The skin popped out last fall, maybe 10 inches of it or so. I popped it back in and applied Eterna-bond tape. I thought I was OK until this weekend, when I saw the skin billowing out on the highway, enroute to our weekend destination. Now maybe three feet of it is unattached from the corner molding. Popped back in and applied Hurricane Tape as a temp fix.

Anyone have experience with West System epoxy? https://www.westmarine.com/buy/west-system--g-flex-650-8-liquid-epoxy-resin-and-hardener--9223132

I'm thinking I can use this to fasten the loose section of skin to the underlying luan. Seems like a good product for attaching dissimilar materials.


----------



## windwill (Sep 10, 2015)

I can't comment on the West System, but if you were going to fix delamination yourself, the kit from this site seems like a good way to go. It's definitely more expensive, but the tutorial videos and included directions seem like they will help get the job done right.

http://www.delamrepair.com/12kit.htm


----------



## MattFromPA (Aug 31, 2011)

windwill said:


> I can't comment on the West System, but if you were going to fix delamination yourself, the kit from this site seems like a good way to go. It's definitely more expensive, but the tutorial videos and included directions seem like they will help get the job done right.
> 
> http://www.delamrepair.com/12kit.htm


Thanks for the link. Nice rig, I also tow with an Armada.
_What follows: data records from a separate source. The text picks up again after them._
-- ==== Sys2Proof/Machine/Engine.lean ====
section
/-! DEFINITION. The meanings of the engine's steps, one per phase (spec/41_absorb_sequence.md R131 to R138), each one
atomic transition (R15, R130), total in every state (R200). -/

namespace Sys2Proof.Machine

/-- STEP.INIT (R131): initialise the accumulators, K and REM. -/
def execStepInit (s : State) : Result := .next s.initialise

/-- STEP.BLOCK (R133): read and absorb one intermediate 12-byte block, then mix. -/
def execStepBlock (s : State) : Result := .next (s.absorbBlock.drivePort s.blockAddrs)

/-- STEP.TAIL (R135): read and absorb the final block, zero-padded; no mix follows. -/
def execStepTail (s : State) : Result := .next (s.absorbTail.drivePort s.tailAddrs)

/-- STEP.FINAL (R137): the final avalanche round. -/
def execStepFinal (s : State) : Result := .next s.avalanche

/-- STEP.WB (R138): write the results and finish. -/
def execStepWb (s : State) : Result := .next s.writeBack

/-- PHASE.UNUSED (R79): a state holding such a phase code is ill-formed, and a model that meets one faults. -/
def execPhaseUnused (_code : BitVec 3) (_s : State) : Result := .fault .unusedPhase

end Sys2Proof.Machine
end

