-- ==== Sys2Proof/Tests/Slice0.lean ====
section
/-! SUPPORT. The model's own tests: ill-formed terms refused, words of the spec's encodings decoded, and the spec's worked
examples and vectors (spec/95_test_vectors.md, by section). -/

namespace Sys2Proof.Tests

open Sys2Proof.Machine

/-! ## WellFormed: each check refuses an ill-formed term -/

theorem test_illFormed_illegal0 : (Instr.illegal 0x0#32).wellFormed = false := by decide
theorem test_illFormed_illegal1 : (Instr.illegal 0x1#32).wellFormed = false := by decide
theorem test_illFormed_illegal2 : (Instr.illegal 0x2#32).wellFormed = false := by decide
theorem test_illFormed_lwReserved_low : (Instr.lwReserved 0x1C#8).wellFormed = false := by decide
theorem test_illFormed_lwReserved_align : (Instr.lwReserved 0x22#8).wellFormed = false := by decide
theorem test_illFormed_swReserved_low : (Instr.swReserved 0x00#8 1#32).wellFormed = false := by decide
theorem test_illFormed_swReserved_align : (Instr.swReserved 0xFD#8 1#32).wellFormed = false := by decide
theorem test_illFormed_phaseUnused : (Instr.phaseUnused 0b101#3).wellFormed = false := by decide

/-! ## Decoding: words written out from R71, R72, R76, R77 -/

-- R72 and section 2.10
theorem test_decode_nop : decode (.cmd 0b00000000000000000000000000000000#32) = .ok .nop := by decide
theorem test_decode_hashSingle : decode (.cmd 0b00000000000000000000000000000001#32) = .ok .hashSingle := by decide
theorem test_decode_hashDual : decode (.cmd 0b00000000000000000000000000000010#32) = .ok .hashDual := by decide
theorem test_decode_illegal :
    [0x3#32, 0xf#32, 0x10#32, 0x11#32, 0x80000001#32, 0xffffffff#32].map (fun w => decode (.cmd w)) =
      [0x3#32, 0xf#32, 0x10#32, 0x11#32, 0x80000001#32, 0xffffffff#32].map (fun w => .ok (.illegal w)) := by decide
-- R76: direction, 32 bits, OFF
theorem test_decode_loads :
    [0x00#8, 0x04#8, 0x08#8, 0x0C#8, 0x10#8, 0x14#8, 0x18#8, 0x1C#8, 0x20#8, 0xFC#8].map
        (fun off => decode (.mmio ⟨.read, 4, off, 0#32⟩)) =
      [.ok .lwCtrl, .ok .lwStatus, .ok .lwSrcAddr, .ok .lwLen, .ok .lwSeed1, .ok .lwSeed2, .ok .lwResult0,
        .ok .lwResult1, .ok (.lwReserved 0x20#8), .ok (.lwReserved 0xFC#8)] := by decide
theorem test_decode_stores :
    [0x00#8, 0x04#8, 0x08#8, 0x0C#8, 0x10#8, 0x14#8, 0x18#8, 0x1C#8, 0x20#8, 0xFC#8].map
        (fun off => decode (.mmio ⟨.write, 4, off, 7#32⟩)) =
      [.ok (.swCtrl 7#32), .ok (.swStatus 7#32), .ok (.swSrcAddr 7#32), .ok (.swLen 7#32), .ok (.swSeed1 7#32),
        .ok (.swSeed2 7#32), .ok (.swResult0 7#32), .ok (.swResult1 7#32), .ok (.swReserved 0x20#8 7#32),
        .ok (.swReserved 0xFC#8 7#32)] := by decide
-- R53: byte, halfword, misaligned and wider accesses
theorem test_decode_refused : ∀ acc ∈ [Access.mk .read 1 0x04#8 0#32, ⟨.read, 2, 0x04#8, 0#32⟩,
    ⟨.write, 4, 0x02#8, 1#32⟩, ⟨.write, 8, 0x08#8, 1#32⟩], decode (.mmio acc) = .error .windowAccess := by decide
-- R77
theorem test_decode_phases :
    [0b000#3, 0b001#3, 0b010#3, 0b011#3, 0b100#3, 0b101#3, 0b110#3, 0b111#3].map (fun c => decode (.phase c)) =
      [.error .idle, .ok .stepInit, .ok .stepBlock, .ok .stepTail, .ok .stepFinal, .ok .stepWb,
        .ok (.phaseUnused 0b110#3), .ok (.phaseUnused 0b111#3)] := by decide
-- the opcode table's words
theorem test_tableWords : decodeTableWord 32 2 = some .hashDual ∧ decodeTableWord 8 0x0C = some .lwLen ∧
    decodeTableWord 8 0b011 = some .stepTail ∧ decodeTableWord 3 0b100 = some .stepFinal ∧
    decodeTableWord 48 0x1000000070C = some (.swLen 7#32) := by decide
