-- ==== Sys2Proof/Machine/Ops.lean ====
section
/-! DEFINITION. Machine/Ops.lean: the operations over the intermediate values, the output register and the ports
that the meanings share. There is no memory, and no exception is ever taken: an error is delivered in band, as
a record (spec/60_exceptions.md R200 and R204), so `Nets.lenErr` stands where another machine takes one. -/

namespace Sys2Proof.Machine

open Sys2Proof.Config

/-! ### The stages over the intermediate values -/

/-- R100. -/
def Nets.assemble (p : Ports) (n : Nets) : Nets := { n with raw48 := assembleCapture p.inData }

/-- R101. -/
def Nets.polarity (n : Nets) : Nets := { n with corrected := correctPolarity n.raw48 }

/-- R102. -/
def Nets.align (n : Nets) : Nets := { n with v := alignCapture n.corrected }

/-- R103. -/
def Nets.decimate (n : Nets) : Nets := { n with word := decimateWord n.v }

/-- R120. -/
def Nets.extractCrc (n : Nets) : Nets := { n with crc := wordToCrc n.word }

/-- R121. -/
def Nets.extractDf (n : Nets) : Nets := { n with dataField := wordToDataField n.word }

/-- R122. -/
def Nets.extractTlm (n : Nets) : Nets := { n with telemetryRequest := fieldToTlm n.dataField }

/-- R123. -/
def Nets.extractData (n : Nets) : Nets := { n with data := fieldToData n.dataField }

/-- R124. -/
def Nets.crc4 (n : Nets) : Nets := { n with crcCheck := crcFold n.dataField }

/-- R126. -/
def Nets.verdict (n : Nets) : Nets := { n with crcOk := Machine.crcVerdict n.crcCheck n.crc }

/-- R140. -/
def Nets.classify (n : Nets) : Nets := { n with kind := classifyData n.data }

/-- The flags a decode operation writes into the record: TLM and CRC_RX from the word it decodes,
CRC_CALC and CRC_OK from the checker (R141 "Flags written", R151). -/
def Nets.writeFlags (tlm : Bool) (crc : Crc) (n : Nets) : Nets :=
  { n with record := { n.record with tlm := tlm, crcRx := crc, crcCalc := n.crcCheck, crcOk := n.crcOk } }

/-- The values a decode operation sets: its kind, and every value that belongs to another kind at 0
(R141 to R143). -/
def Nets.setClass (kind : Kind) (code : Code) (value : Value) (pct : Pct) (pctRem : PctRem) (n : Nets) : Nets :=
  { n with kind := kind, code := code, value := value, pct := pct, pctRem := pctRem }

/-- R141. -/
def Nets.disarmed (tlm : Bool) (crc : Crc) (n : Nets) : Nets :=
  (n.setClass .disarmed 0 0 0 0).writeFlags tlm crc

/-- R142. -/
def Nets.command (data : Data) (tlm : Bool) (crc : Crc) (n : Nets) : Nets :=
  (n.setClass .command (commandCode data) 0 0 0).writeFlags tlm crc

/-- SCALE of the throttle value (R144). -/
def Nets.scale (rounding : PctRound) (n : Nets) : Nets :=
  let num := scaleNum n.value
  { n with
    num := num
    q := scaleQuot num
    pctRem := scaleRem num
    pct := roundPct rounding (scaleQuot num) (scaleRem num) }

/-- R143, with the scaling it calls for. -/
def Nets.throttle (rounding : PctRound) (data : Data) (tlm : Bool) (crc : Crc) (n : Nets) : Nets :=
  ((n.setClass .throttle 0 (throttleValue data) n.pct n.pctRem).scale rounding).writeFlags tlm crc

/-- The decode operation CLASSIFY selected (R140). -/
def Nets.selectedClass (rounding : PctRound) (n : Nets) : Nets :=
  match n.kind with
  | .disarmed => n.disarmed n.telemetryRequest n.crc
  | .command => n.command n.data n.telemetryRequest n.crc
  | .throttle => n.throttle rounding n.data n.telemetryRequest n.crc
  | .lenerr => n

/-- The record of the decode path (R151). -/
def Nets.formRecord (p : Ports) (n : Nets) : Nets :=
  { n with record :=
    { kind := n.kind, tlm := n.telemetryRequest, crcRx := n.crc, crcCalc := n.crcCheck, crcOk := n.crcOk
      code := n.code, value := n.value, pct := n.pct, pctRem := n.pctRem, word := n.word
      tsStart := p.inTsStart, tsEnd := p.inTsEnd } }

/-- The length-error record: the timestamps alone say which frame it was (R201). -/
def lenErrRecord (p : Ports) : Record :=
  { kind := .lenerr, tlm := false, crcRx := 0, crcCalc := 0, crcOk := false, code := 0, value := 0, pct := 0
    pctRem := 0, word := 0, tsStart := p.inTsStart, tsEnd := p.inTsEnd }

/-- R201: no other intermediate value is written, because no stage runs on the bytes. -/
def Nets.lenErr (p : Ports) (n : Nets) : Nets := { n with record := lenErrRecord p }

/-- Bit recovery: R100 to R103 in order. -/
def Nets.recover (p : Ports) (n : Nets) : Nets := (n.assemble p).polarity.align.decimate

/-- The demultiplexer and the checker: R120 to R126 in order. -/
def Nets.demux (n : Nets) : Nets := n.extractCrc.extractDf.extractTlm.extractData.crc4.verdict

/-- The classifier and the record: R140 to R151 in order. -/
def Nets.conclude (rounding : PctRound) (p : Ports) (n : Nets) : Nets :=
  ((n.classify.selectedClass rounding).scale rounding).formRecord p

/-- What the combinational logic settles to for the frame on the input ports (R152): a length error comes first
(R84, R203). -/
def Nets.settle (rounding : PctRound) (p : Ports) (n : Nets) : Nets :=
  if p.inLen = nBytes then ((n.recover p).demux).conclude rounding p else n.lenErr p

/-! ### The ports and the output register -/

/-- The handshake vector `hs = {rst, in_valid, R.VALID, out_ready}` (R86). -/
def State.hs (s : State) : Handshake :=
  BitVec.ofBool s.ports.rst ++ BitVec.ofBool s.ports.inValid ++ BitVec.ofBool s.r.valid ++ BitVec.ofBool s.ports.outReady

/-- The operation this edge takes: the one `hs` selects (R86, R170). -/
def State.selected (s : State) : Instr := decodeHs s.hs

/-- `in_ready` (R25). -/
def State.inReady (s : State) : Bool := !s.ports.rst && (!s.r.valid || s.ports.outReady)

/-- `out_valid` (R24, R26). -/
def State.outValid (s : State) : Bool := s.r.valid

/-- Write an intermediate result. -/
def State.setNets (s : State) (n : Nets) : State := { s with nets := n }

/-- `R.VALID <- v`: the write of RESET and of RETIRE (R230, R173). -/
def State.setValid (s : State) (v : Bool) : State := { s with r := { s.r with valid := v } }

/-- The accept edge's write: the frame on the ports is decoded, and R takes the whole record at once
(R171, R172, R56, R57). -/
def State.takeFrame (s : State) : State :=
  let n := s.nets.settle s.params.pctRound s.ports
  { s with nets := n, r := { valid := true, record := n.record } }

/-- A stimulus line applied to the levels before it: a field left out keeps its value (R89). -/
def Ports.apply (p : Ports) (l : StimLine) : Ports :=
  { rst := l.rst.getD p.rst
    inValid := l.inValid.getD p.inValid
    inLen := l.len.getD p.inLen
    inData := l.data.getD p.inData
    inTsStart := (l.ts.getD (p.inTsStart, p.inTsEnd)).1
    inTsEnd := (l.ts.getD (p.inTsStart, p.inTsEnd)).2
    outReady := l.outReady.getD p.outReady }

/-- The outside world drives the ports for the next edge; with no line left every field keeps its value
(R89; log entry 5). -/
def State.present (s : State) : State :=
  match s.stimulus with
  | [] => s
  | l :: rest => { s with ports := s.ports.apply l, stimulus := rest }

/-! ### The consumer's reads -/

/-- The output ports (R24). -/
inductive OutPort where
  | outValid
  | outKind
  | outTlm
  | outCrcRx
  | outCrcCalc
  | outCrcOk
  | outCode
  | outValue
  | outPct
  | outPctRem
  | outWord
  | outTsStart
  | outTsEnd
  deriving DecidableEq, Repr

/-- The register field a port other than `out_valid` is wired to, as a number (R24, R26). -/
def Record.onPort (rec : Record) (valid : Bool) : OutPort → Nat
  | .outValid => valid.toNat
  | .outKind => rec.kind.code.toNat
  | .outTlm => rec.tlm.toNat
  | .outCrcRx => rec.crcRx.toNat
  | .outCrcCalc => rec.crcCalc.toNat
  | .outCrcOk => rec.crcOk.toNat
  | .outCode => rec.code.toNat
  | .outValue => rec.value.toNat
  | .outPct => rec.pct.toNat
  | .outPctRem => rec.pctRem.toNat
  | .outWord => rec.word.toNat
  | .outTsStart => rec.tsStart
  | .outTsEnd => rec.tsEnd

/-- The consumer reads a port: `out_valid` at any time, another port only while `out_valid == 1`; else it has
broken its duty (R241; U1 of spec/93_implementation_defined.md). A read has no side effect (R58). -/
def readOutput (port : OutPort) (s : State) : Host.Outcome Nat Fault Refusal :=
  if port = .outValid ∨ s.r.valid then .next (s.r.record.onPort s.r.valid port)
  else .fault .payloadReadWhileNotValid

end Sys2Proof.Machine
end

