-- ==== Sys2Proof/Tests/Slice0.lean ====
section
/-! SUPPORT. Tests/Slice0.lean: the model's own tests. Expected results are the vectors of spec/95_test_vectors.md and the
worked examples of the rules, named at each test; and for every statement with hypotheses a witness that meets them. -/

namespace Sys2Proof.Tests

open Sys2Proof.Machine Sys2Proof.Config

/-! ### Well-formedness: an ill-formed term for each check -/

theorem test_wf_command_zero : (Instr.decCommand 0 false 0).wellFormed = false := by decide
theorem test_wf_command_48 : (Instr.decCommand 48 false 0).wellFormed = false := by decide
theorem test_wf_command_ends :
    (Instr.decCommand 1 false 0).wellFormed = true ∧ (Instr.decCommand 47 true 0).wellFormed = true := by decide
theorem test_wf_throttle_47 : (Instr.decThrottle 47 false 0).wellFormed = false := by decide
theorem test_wf_throttle_ends :
    (Instr.decThrottle 48 false 0).wellFormed = true ∧ (Instr.decThrottle 2047 true 0).wellFormed = true := by decide
theorem test_wf_lenerr_6 : (Instr.decLenerr 6).wellFormed = false := by decide

/-! ### Decoding: words written out from the patterns of R85, R86 and R72 -/

/-- R85 `00000000000tcccc` with t = 1, cccc = 0001 (vector CL-2). -/
theorem test_decode_disarmed : decodeTableWord 16 0b0000000000010001 = some (.decDisarmed true 1) := by decide
/-- R85 `00000000001tcccc` with t = 0, cccc = 0010 (vector CL-4). -/
theorem test_decode_command_1 : decodeTableWord 16 0b0000000000100010 = some (.decCommand 1 false 2) := by decide
/-- R85 `0000010xxxxtcccc`, xxxx = 1111, t = 1, cccc = 1010 (vector CL-7). -/
theorem test_decode_command_47 : decodeTableWord 16 0b0000010111111010 = some (.decCommand 47 true 10) := by decide
/-- R85 `0000011xxxxtcccc`, xxxx = 0000, t = 0, cccc = 0110 (vector CL-8). -/
theorem test_decode_throttle_48 : decodeTableWord 16 0b0000011000000110 = some (.decThrottle 48 false 6) := by decide
/-- R85 `1xxxxxxxxxxtcccc`, every bit 1 (vector CL-9). -/
theorem test_decode_throttle_2047 : decodeTableWord 16 0xFFFF = some (.decThrottle 2047 true 15) := by decide
/-- R72: 5 and 7 are errors, 6 is none. -/
theorem test_decode_len : decode (.fLen 5) = .ok (.decLenerr 5) ∧ decode (.fLen 7) = .ok (.decLenerr 7) ∧
    decode (.fLen 6) = .error .lengthSelectsDecodePath := by decide
/-- R86's rows, one vector each. -/
theorem test_decode_hs : decodeTableWord 8 0b1110 = some (.reset true true false) ∧
    decodeTableWord 8 0b0001 = some (.idle true) ∧ decodeTableWord 8 0b0010 = some .hold ∧
    decodeTableWord 8 0b0011 = some .retire ∧ decodeTableWord 8 0b0100 = some (.accept false) ∧
    decodeTableWord 8 0b0110 = some .stall ∧ decodeTableWord 8 0b0111 = some .acceptRetire := by decide
/-- F_CAP and F_WORD pass through their stages, the classifying operation before SCALE. -/
theorem test_program : program (.fCap 0x201240209248) = [.assemble, .polarity, .align, .decimate] ∧
    program (.fWord 0x82C6) = [.extractCrc, .extractDf, .extractTlm, .extractData, .crc4, .crcVerdict, .classify,
      .decThrottle 1046 false 6, .scale] := by decide
/-- S6: `FRAME(0x82C6, 0)` and `FRAME(0x82C6, 1)`. -/
theorem test_frame : frame 0x82C6 false = 0x201240209248 ∧ frame 0x82C6 true = 0xFB7FF6FBFFFE := by decide +kernel
theorem test_no_such_width : decodeTableWord 12 0 = none ∧ decodeTableWord 16 65536 = none := by decide

/-! ### Stages, on the intermediate values (vectors BR-1, CRC-1, TH-5) -/

/-- A state whose intermediate values are given. -/
def withNets (n : Nets) : State := State.reset.setNets n

/-- What an operation leaves, where it answers a next state. -/
def run (i : Instr) (s : State) : Option State :=
  match exec i s with
  | .next t => some t
  | .fault _ => none
  | .refused _ => none

/-- A frame offered to a register that is empty, with the timestamps of R171's example. -/
def offer (len : Length) (data : Capture) : State :=
  { State.reset with ports :=
    { rst := false, inValid := true, inLen := len, inData := data, inTsStart := 10, inTsEnd := 20, outReady := false } }

/-- R holds record A of spec/95_test_vectors.md section 2.6, and frame B is offered or not. -/
def holdingA (rst inValid outReady : Bool) : State :=
  { State.reset with
    r := { valid := true, record := decodeFrame .trunc 6 0x201240209248 10 20 }
    ports := { rst := rst, inValid := inValid, inLen := 6, inData := 0, inTsStart := 20, inTsEnd := 30
               outReady := outReady } }

/-- R100's example: buffer byte 0 is the most significant. -/
theorem test_assemble : (run .assemble (offer 6 0x201240209248)).map (·.nets.raw48) = some 0x201240209248 := by decide
theorem test_buffer_bytes : (List.range 6).map (bufferByte 0x201240209248) = [0x20, 0x12, 0x40, 0x20, 0x92, 0x48] := by
  decide
/-- R101's example. -/
theorem test_polarity : (run .polarity (withNets { Nets.zero with raw48 := 0x201240209248 })).map (·.nets.corrected) =
    some 0xDFEDBFDF6DB7 := by decide
/-- R102's example: bit 48 is kept. -/
theorem test_align : (run .align (withNets { Nets.zero with corrected := 0xDFEDBFDF6DB7 })).map (·.nets.v) =
    some 0x1BFDB7FBEDB6F := by decide
/-- R103's example. -/
theorem test_decimate : (run .decimate (withNets { Nets.zero with v := 0x1BFDB7FBEDB6F })).map (·.nets.word) =
    some 0x82C6 := by decide
/-- BR-1: four iterations in, the word is 0x0008 and the working value 0x1BFDB7FBED; at the end 0x1 remains. -/
theorem test_decimate_trace : decimateLoop 4 0x1BFDB7FBEDB6F 0 = (0x1BFDB7FBED, 0x0008) ∧
    (decimateLoop 16 0x1BFDB7FBEDB6F 0).1 = 1 := by decide
/-- R120's example. -/
theorem test_extract_crc : (run .extractCrc (withNets { Nets.zero with word := 0x82C6 })).map (·.nets.crc) = some 6 := by
  decide
/-- R121's example. -/
theorem test_extract_df : (run .extractDf (withNets { Nets.zero with word := 0x82C6 })).map (·.nets.dataField) =
    some 0x82C := by decide
/-- R122's example, and CRC-8's telemetry bit. -/
theorem test_extract_tlm :
    (run .extractTlm (withNets { Nets.zero with dataField := 0x82C })).map (·.nets.telemetryRequest) = some false ∧
    (run .extractTlm (withNets { Nets.zero with dataField := 0x001 })).map (·.nets.telemetryRequest) = some true := by
  decide
/-- R123's example. -/
theorem test_extract_data : (run .extractData (withNets { Nets.zero with dataField := 0x82C })).map (·.nets.data) =
    some 1046 := by decide
/-- R124's example. -/
theorem test_crc4 : (run .crc4 (withNets { Nets.zero with dataField := 0x82C })).map (·.nets.crcCheck) = some 6 := by decide
/-- CRC-5: the telemetry bit is in the fold. -/
theorem test_crc4_tlm : (run .crc4 (withNets { Nets.zero with dataField := 0xFFE })).map (·.nets.crcCheck) = some 14 := by
  decide
/-- CRC-1 and CRC-2. -/
theorem test_verdict :
    (run .crcVerdict (withNets { Nets.zero with crc := 6, crcCheck := 6 })).map (·.nets.crcOk) = some true ∧
    (run .crcVerdict (withNets { Nets.zero with crc := 0, crcCheck := 6 })).map (·.nets.crcOk) = some false := by decide
/-- P-PART: data 0, 1, 47, 48 and 2047. -/
theorem test_classify : ([0, 1, 47, 48, 2047] : List Data).map classifyData =
    [.disarmed, .command, .command, .throttle, .throttle] := by decide
theorem test_classify_exec : (run .classify (withNets { Nets.zero with data := 47 })).map (·.nets.kind) =
    some .command := by decide
/-- R141's example: word 0x0011. -/
theorem test_dec_disarmed :
    (run (.decDisarmed true 1) (withNets { Nets.zero with crcCheck := 1, crcOk := true, code := 5, value := 7 })).map
      (fun t => (t.nets.kind, t.nets.code, t.nets.value, t.nets.record.tlm, t.nets.record.crcRx, t.nets.record.crcOk)) =
    some (.disarmed, 0, 0, true, 1, true) := by decide
/-- R142's example: code 47. -/
theorem test_dec_command : (run (.decCommand 47 true 10) (withNets { Nets.zero with value := 7 })).map
    (fun t => (t.nets.kind, t.nets.code, t.nets.value, t.nets.record.crcRx)) = some (.command, 47, 0, 10) := by decide
/-- R143's example: data 1046. -/
theorem test_dec_throttle : (run (.decThrottle 1046 false 6) State.reset).map
    (fun t => (t.nets.kind, t.nets.value, t.nets.pct, t.nets.pctRem)) = some (.throttle, 998, 4992, 992) := by decide
/-- TH-5 and TH-7 under both roundings. -/
theorem test_scale_trunc : (run .scale (withNets { Nets.zero with value := 200 })).map
    (fun t => (t.nets.q, t.nets.pct, t.nets.pctRem)) = some (1000, 1000, 1000) := by decide
theorem test_scale_nearest : pctOf .nearest 200 = 1001 ∧ pctOf .nearest 1998 = 9995 ∧ pctOf .nearest 999 = 4997 ∧
    pctOf .trunc 1998 = 9994 ∧ pctRemOf 1998 = 1994 := by decide
theorem test_form_record : (run .formRecord ((offer 6 0).setNets { Nets.zero with word := 0x82C6, crc := 6 })).map
    (fun t => (t.nets.record.word, t.nets.record.crcRx, t.nets.record.tsStart, t.nets.record.tsEnd, t.r.record.word)) =
    some (0x82C6, 6, 10, 20, 0) := by decide
/-- R201's example, on the record being formed. -/
theorem test_dec_lenerr : (run (.decLenerr 5) (offer 5 0x201240209248)).map
    (fun t => (t.nets.record.kind, t.nets.record.word, t.nets.record.tsStart, t.nets.word)) =
    some (.lenerr, 0, 10, 0) := by decide

/-! ### Edges (section 2.6 of spec/95_test_vectors.md: HS-0 to HS-15) -/

/-- R171's example, whole: CRC-1's record. -/
theorem test_accept : (run (.accept false) (offer 6 0x201240209248)).map (·.r) = some
    { valid := true, record :=
      { kind := .throttle, tlm := false, crcRx := 6, crcCalc := 6, crcOk := true, code := 0, value := 998, pct := 4992
        pctRem := 992, word := 0x82C6, tsStart := 10, tsEnd := 20 } } := by decide +kernel
/-- LE-2: nothing of the bytes reaches the record. -/
theorem test_accept_lenerr : ((offer 5 0x201240209248).edge.r.record.kind, (offer 5 0x201240209248).edge.r.record.word) =
    (.lenerr, 0) := by decide +kernel
/-- BR-2 and BR-18: no majority vote. -/
theorem test_no_vote : (offer 6 0xFB7FF6FBFFFE).edge.r.record.word = 0x82C6 ∧
    (offer 6 0xDB6DB6DB6DB6).edge.r.record.word = 0xFFFF := by decide +kernel
/-- CL-7: Command 47 with telemetry. -/
theorem test_command_47 : ((offer 6 0x208000041249).edge.r.record.kind, (offer 6 0x208000041249).edge.r.record.code,
    (offer 6 0x208000041249).edge.r.record.tlm, (offer 6 0x208000041249).edge.r.record.crcCalc) =
    (.command, 47, true, 10) := by decide +kernel
/-- CRC-13: one sample error turns a throttle into a command, and only CRC_OK shows it. -/
theorem test_crc_13 : ((offer 6 0x201240209249).edge.r.record.code, (offer 6 0x201240209249).edge.r.record.crcCalc,
    (offer 6 0x201240209249).edge.r.record.crcOk) = (22, 14, false) := by decide +kernel
/-- HS-7 and R172's example: A is taken and B's record is written. -/
theorem test_accept_retire : (holdingA false true true).selected = .acceptRetire ∧
    (holdingA false true true).retiredNow.map (·.value) = [998] ∧
    (holdingA false true true).edge.r.record.value = 1999 ∧ (holdingA false true true).edge.r.record.pct = 10000 := by
  decide +kernel
/-- HS-2. -/
theorem test_hold : (holdingA false false false).selected = .hold ∧
    (holdingA false false false).edge.r = (holdingA false false false).r := by decide +kernel
/-- HS-3. -/
theorem test_retire : (holdingA false false true).selected = .retire ∧ (holdingA false false true).edge.r.valid = false ∧
    (holdingA false false true).edge.r.record.value = 998 := by decide +kernel
/-- HS-6: B is not taken, `in_ready` is 0. -/
theorem test_stall : (holdingA false true false).selected = .stall ∧ (holdingA false true false).inReady = false ∧
    (holdingA false true false).edge.r = (holdingA false true false).r := by decide +kernel
/-- HS-15: reset dominates, and A is discarded. -/
theorem test_reset : (holdingA true true true).selected = .reset true true true ∧
    (holdingA true true true).inReady = false ∧ (holdingA true true true).retiredNow = [] ∧
    (holdingA true true true).edge.r.valid = false := by decide +kernel
/-- HS-1: the machine right after reset, with nothing placed, is idle. -/
theorem test_idle : State.reset.selected = .idle false ∧ State.reset.edge = State.reset := by decide +kernel
/-- R89: a field left out keeps its value from the line before. -/
theorem test_stimulus_line : ((offer 6 0x201240209248).ports.apply
    { rst := none, inValid := some false, len := none, data := none, ts := some (3, 4), outReady := none }) =
    { rst := false, inValid := false, inLen := 6, inData := 0x201240209248, inTsStart := 3, inTsEnd := 4
      outReady := false } := by decide
/-- U1: a payload port may not be read while `out_valid == 0`, and KIND's code is read while it is 1. -/
theorem test_read : readOutput .outKind State.reset = .fault .payloadReadWhileNotValid ∧
    readOutput .outValid State.reset = .next 0 ∧ readOutput .outKind (holdingA false false false) = .next 2 :=
  ⟨rfl, rfl, rfl⟩
/-- A table word placed after reset runs at the very next edge. -/
theorem test_fetch_word : (State.reset.withFetchWord 16 0x05FA).edge.r.record.code = 47 ∧
    (State.reset.withFetchWord 8 0b0011).selected = .retire ∧
    (State.reset.withFetchWord 48 0).edge.r.record.word = 0xFFFF := by decide +kernel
I went ahead and ordered two different epoxy formulas from West System. Rather than attempting to re-laminate the thing, my concern is securing the filon material on the side where it became unglued from the front corner molding. One of the epoxy formulas is thicker and I intent to apply that under the skin, as far in as I can get it. The other one is thinner and I will squirt it right down the molding interior edge, and then immediately pop the panel back in place. If the reviews are accurate, this stuff is very strong and will hold up to the vibration and abuse from the road. Assuming I have corrected the root water infiltration problem (all evidence points to 'yes') then I should be OK.


----------



## windwill (Sep 10, 2015)

How do you plan on getting the epoxy in behind the molding? I'm also having a delamination issue on the front of my Outback. That's why I was looking at that delamination kit in the link I posted. Also once you get the epoxy in place, how are you planning on pushing and holding the molding in place until if fully cures? I saw some videos where they used 2x4s connected to plywood propped up against the walls of the trailer.


----------



## MattFromPA (Aug 31, 2011)

Good question. I'll see what the instructions say as far as contact time required for this epoxy. My main concern is the edge of the filon popping out of the front corner molding. At highway speeds it came loose and started to billow out. I can easily pop it back into place, and I feel that it will stay put with enough force to allow the epoxy to form a tight bond in the molding. The kit I ordered has applicators, and I plan to 'smear' the thicker epoxy as deep as I can under the loose filon, against the cheap luan paneling under the outer skin. We'll see if I need to rig up something like you mentioned against the side of the trailer.


----------



## windwill (Sep 10, 2015)

I see. You already have an opening where the filon cam loose to get the epoxy in. I have no opening so I would have to make an opening, which scares me, so I'm avoiding fixing it for now. Hopefully your method works out. Let us know how it goes.


----------



## Leedek (Nov 28, 2010)

I could see where having your trailer near enough to a solid surface would allow you to lever some lumber between it and the surface being "glued". i.e. the wall of the house against the trailer. It wouldn't be impossible and would allow for pressure to be applied to the bonding surface.


----------



## MattFromPA (Aug 31, 2011)

I don't have a handy solid surface to prop a support against unfortunately. I went to the storage lot last night and did what I could. I bought two types of West System epoxy: a thicker viscosity to help adhere the filon to the luan and a thinner type for injecting into the corner molding where the filon had become unglued. For reference I'm talking about the side panel on the passenger side. It 'popped' out on the highway, several feet of it, and was visibly billowing out.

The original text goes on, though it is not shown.